What you have to do: A stretch of the entries below is to be set down exactly, running from the line with "ready : (s.thr n).run = .ready" through the line with "(t.thr n).ops = (s.thr n).ops", both included, and no other line.

=== Source material ===

-- ==== Sys2Proof/Safety.lean ====
section
/-! DEFINITION. The terms of the statements: which command completes, when a thread may issue, what an instruction wrote
and left alone, and the canonical form of the tables. -/

namespace Sys2Proof.Safety

open Sys2Proof.Machine

/-- The command completes at the state with a next state of which `P` holds. -/
def Ends (c : Instr) (s : State) (P : State → Prop) : Prop := ∃ t, exec c s = .next t ∧ P t

/-- No step from the state stops. -/
def Live (s : State) : Prop := ∃ t, step s = .next t

/-- Memory, the scratch memories, the register file have their canonical form: keys strictly rise and no entry equals
what an unlisted key reads as. -/
def Canonical (s : State) : Prop :=
  Memory.wf s.mem = true ∧ Tab.wf (fun _ => (0 : Byte)) s.scratch = true ∧ Tab.wf regReset s.regs = true

/-! ### Threads and stewards -/

/-- General register `r` of thread `n`. -/
def reg (s : State) (n : Nat) (r : BitVec 5) : W64 := (s.thr n).r.get r

/-- Predicate `p` of thread `n`. -/
def pred (s : State) (n : Nat) (p : BitVec 3) : Bool := (s.thr n).r.pred p

/-- Thread `n` may issue an instruction under predicate `pr` that names the registers `rs` and predicates `ps`: the image
runs, the part is in P0 or P1 and no entry to P2 or P3 has halted its cores (R417), the thread is ready, its cluster released and not halted, its entry not parked (R108 to
R110), its PC is in its instruction memory (R81), `pr` reads 1 (R64), and no outstanding operation is to write what the
instruction names (R98). -/
structure CanIssue (s : State) (n : Nat) (pr : BitVec 3) (rs : List (BitVec 5)) (ps : List (BitVec 3)) : Prop where
  booted : s.boot.phase = .running
  powered : s.pstate < 2 ∧ s.halting = false
  ready : (s.thr n).run = .ready
  worker : n < 2048 → (s.cluster (n / 128)).released = true ∧ (s.cluster (n / 128)).halted = false ∧ (s.entryOf n).parked = false
  inside : (s.thr n).pc < pcLimit n
  true_ : pred s n pr = true
  regs : ∀ x ∈ (s.thr n).ops, ∀ r ∈ x.act.regs, r = 0 ∨ r ∉ rs
  preds : ∀ x ∈ (s.thr n).ops, ∀ p ∈ x.act.preds, p = 0 ∨ (p ∉ ps ∧ p ≠ pr)

/-- What the issue of an instruction at thread `n` leaves alone, whatever else it does: every other thread, the system
registers of the stewards, and every control register but the stalemate status of the cluster (R121). -/
def OthersKept (s t : State) (n : Nat) : Prop :=
  (∀ m, m ≠ n → t.thr m = s.thr m) ∧ (∀ k, { t.stw k with t := {} } = { s.stw k with t := {} }) ∧
  (∀ a, (n < 2048 ∧ a = Reg.staleStatus (n / 128)) ∨ t.rd a = s.rd a)

/-- Everything but the threads and control registers is as it was; memory among it. -/
def RestKept (s t : State) : Prop :=
  { t with threads := s.threads, stewards := s.stewards, regs := s.regs } = s

/-- The thread itself has gone on to the next instruction: the PC advanced by one and the issue count by one, and its
events, timer, held satchel and outstanding operations are as they were (R64, R91). -/
def Advanced (s t : State) (n : Nat) : Prop :=
  (t.thr n).pc = (s.thr n).pc + 1 ∧ (t.thr n).issued = (s.thr n).issued + 1 ∧ (t.thr n).ev = (s.thr n).ev ∧
  (t.thr n).timer = (s.thr n).timer ∧ (t.thr n).held = (s.thr n).held ∧ (t.thr n).run = (s.thr n).run ∧
  (t.thr n).ops = (s.thr n).ops

/-- General register `rd` of thread `n` has taken `v`, unless it is g0, which reads zero (R59); the other general
registers and the predicates are as they were. -/
def Wrote (s t : State) (n : Nat) (rd : BitVec 5) (v : W64) : Prop :=
  (∀ r, reg t n r = if r = 0 then 0 else if r = rd then v else reg s n r) ∧ (∀ p, pred t n p = pred s n p)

===

Result of this task:
  ready : (s.thr n).run = .ready
  worker : n < 2048 → (s.cluster (n / 128)).released = true ∧ (s.cluster (n / 128)).halted = false ∧ (s.entryOf n).parked = false
  inside : (s.thr n).pc < pcLimit n
  true_ : pred s n pr = true
  regs : ∀ x ∈ (s.thr n).ops, ∀ r ∈ x.act.regs, r = 0 ∨ r ∉ rs
  preds : ∀ x ∈ (s.thr n).ops, ∀ p ∈ x.act.preds, p = 0 ∨ (p ∉ ps ∧ p ≠ pr)

/-- What the issue of an instruction at thread `n` leaves alone, whatever else it does: every other thread, the system
registers of the stewards, and every control register but the stalemate status of the cluster (R121). -/
def OthersKept (s t : State) (n : Nat) : Prop :=
  (∀ m, m ≠ n → t.thr m = s.thr m) ∧ (∀ k, { t.stw k with t := {} } = { s.stw k with t := {} }) ∧
  (∀ a, (n < 2048 ∧ a = Reg.staleStatus (n / 128)) ∨ t.rd a = s.rd a)

/-- Everything but the threads and control registers is as it was; memory among it. -/
def RestKept (s t : State) : Prop :=
  { t with threads := s.threads, stewards := s.stewards, regs := s.regs } = s

/-- The thread itself has gone on to the next instruction: the PC advanced by one and the issue count by one, and its
events, timer, held satchel and outstanding operations are as they were (R64, R91). -/
def Advanced (s t : State) (n : Nat) : Prop :=
  (t.thr n).pc = (s.thr n).pc + 1 ∧ (t.thr n).issued = (s.thr n).issued + 1 ∧ (t.thr n).ev = (s.thr n).ev ∧
  (t.thr n).timer = (s.thr n).timer ∧ (t.thr n).held = (s.thr n).held ∧ (t.thr n).run = (s.thr n).run ∧
  (t.thr n).ops = (s.thr n).ops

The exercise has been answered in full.